Download or read book On Impatience and Policy Effectiveness written by Ms.Silvia Sgherri and published by International Monetary Fund. This book was released on 2009-01-01 with total page 30 pages. Available in PDF, EPUB and Kindle. Book excerpt: An increasing body of evidence suggests that the behavior of the economy has changed in many fundamental ways over the last decades. In particular, greater financial deregulation, larger wealth accumulation, and better policies might have helped lower uncertainty about future income and lengthen private sectors' planning horizon. In an overlapping-generations model, in which individuals discount the future more rapidly than implied by the market rate of interest, we find indeed evidence of a falling degree of impatience, providing empirical support for this hypothesis. The degree of persistence of "windfall" shocks to disposable income also appears to have varied over time. Shifts of this kind are shown to have a key impact on the average marginal propensity to consume and on the size of policy multipliers.

Book Optimal Taxes on Capital in the OLG Model with Uninsurable Idiosyncratic Income Risk

Download or read book Optimal Taxes on Capital in the OLG Model with Uninsurable Idiosyncratic Income Risk written by Dirk Krueger and published by . This book was released on 2018 with total page 0 pages. Available in PDF, EPUB and Kindle. Book excerpt: We characterize the optimal linear tax on capital in an Overlapping Generations model with two period lived households facing uninsurable idiosyncratic labor income risk. The Ramsey government internalizes the general equilibrium feedback of private precautionary saving. For logarithmic utility our full analytical solution of the Ramsey problem shows that the optimal aggregate saving rate is independent of income risk. The optimal time-invariant tax on capital is increasing in income risk. Its sign depends on the extent of risk and on the Pareto weight of future generations. If the Ramsey tax rate that maximizes steady state utility is positive, then implementing this tax rate permanently generates a Pareto-improving transition even if the initial equilibrium is dynamically efficient. We generalize our results to Epstein-Zin-Weil utility and show that the optimal steady state saving rate is increasing in income risk if and only if the intertemporal elasticity of substitution is smaller than 1.

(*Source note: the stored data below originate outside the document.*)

-- ==== Sys2Proof/Decode.lean ====
section
/-! DEFINITION. The decoder, total on 32-bit words (30_encoding R86), and the encoder (R81, R85). -/

namespace Sys2Proof

/-- Why a word is illegal (30_encoding R87): a reserved opcode, or a reserved operand bit set. -/
inductive Illegal where
  | reservedOpcode (opc : BitVec 8)
  | reservedOperandBits (opc : BitVec 8)
deriving DecidableEq, Repr

/-- OPC = W[31:24] (R80). -/
def opcodeOf (w : Word) : BitVec 8 := w.extractLsb' 24 8

/-- OPD = W[23:0] (R80). -/
def operandOf (w : Word) : BitVec 24 := w.extractLsb' 0 24

/-- A command whose must-be-zero operand bits are `mbz` (R81), refused by name if any is set (R83). -/
def checkReserved {n : Nat} (opc : BitVec 8) (mbz : BitVec n) (i : Instr) : Except Illegal Instr :=
  if mbz = 0 then .ok i else .error (.reservedOperandBits opc)

/-- The decode function of R86. -/
def decode (w : Word) : Except Illegal Instr :=
  let opc := opcodeOf w
  let opd := operandOf w
  match opc.toNat with
  | 0x00 => checkReserved opc opd .nop
  | 0x01 => checkReserved opc (w.extractLsb' 1 23) (.bwBit (w.getLsbD 0))
  | 0x02 => checkReserved opc (w.extractLsb' 6 18) (.bwBits (w.extractLsb' 0 6).toNat)
  | 0x03 => checkReserved opc opd .bwFlush
  | 0x04 => checkReserved opc opd .bwClose
  | 0x05 => checkReserved opc opd .bwOpen
  | 0x10 => checkReserved opc opd .bwtRun
  | 0x20 => checkReserved opc opd .hcount
  | 0x21 => checkReserved opc opd .hbuild
  | 0x22 => checkReserved opc (w.extractLsb' 9 15) (.hencSym (w.extractLsb' 0 9).toNat)
  | 0x23 => checkReserved opc opd .hencRun
  | _ => .error (.reservedOpcode opc)

/-- Format N (R81): opcode, then 24 zero bits. -/
def encodeN (opc : BitVec 8) : Word := opc ++ 0#24

/-- Format B (R81): opcode, 23 zero bits, b. -/
def encodeB (opc : BitVec 8) (b : Bool) : Word := opc ++ (0#23 ++ BitVec.ofBool b)

/-- Format C (R81): opcode, 18 zero bits, the 6-bit count. -/
def encodeC (opc : BitVec 8) (count : Nat) : Word := opc ++ (0#18 ++ BitVec.ofNat 6 count)

/-- Format S (R81): opcode, 15 zero bits, the 9-bit symbol. -/
def encodeS (opc : BitVec 8) (sym : Nat) : Word := opc ++ (0#15 ++ BitVec.ofNat 9 sym)

/-- The word of a command (R81, R85, R91). -/
def encode : Instr → Word
  | .nop => encodeN 0x00#8
  | .bwBit b => encodeB 0x01#8 b
  | .bwBits count => encodeC 0x02#8 count
  | .bwFlush => encodeN 0x03#8
  | .bwClose => encodeN 0x04#8
  | .bwOpen => encodeN 0x05#8
  | .bwtRun => encodeN 0x10#8
  | .hcount => encodeN 0x20#8
  | .hbuild => encodeN 0x21#8
  | .hencSym sym => encodeS 0x22#8 sym
  | .hencRun => encodeN 0x23#8

/-- What the decoder reads from an instruction of `nbits` bits with value `w`. A command is one
32-bit word written whole to CMD (R80, 20_memory R56), so no byte order arises. -/
def decodeTableWord (nbits w : Nat) : Option Instr :=
  match decode (BitVec.ofNat 32 (w % 2 ^ nbits)) with
  | .ok i => some i
  | .error _ => none

end Sys2Proof
end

Book Optimal Taxes on Capital in the OLG Model with Uninsurable Idiosyncratic Income Risk

Download or read book Optimal Taxes on Capital in the OLG Model with Uninsurable Idiosyncratic Income Risk written by Dirk Krueger and published by . This book was released on 2018 with total page 78 pages. Available in PDF, EPUB and Kindle. Book excerpt: We characterize the optimal linear tax on capital in an Overlapping Generations model with two period lived households facing uninsurable idiosyncratic labor income risk. The Ramsey government internalizes the general equilibrium feedback of private precautionary saving. For logarithmic utility our full analytical solution of the Ramsey problem shows that the optimal aggregate saving rate is independent of income risk. The optimal time-invariant tax on capital is increasing in income risk. Its sign depends on the extent of risk and on the Pareto weight of future generations. If the Ramsey tax rate that maximizes steady state utility is positive, then implementing this tax rate permanently generates a Pareto-improving transition even if the initial equilibrium is dynamically efficient. We generalize our results to Epstein-Zin-Weil utility and show that the optimal steady state saving rate is increasing in income risk if and only if the intertemporal elasticity of substitution is smaller than 1.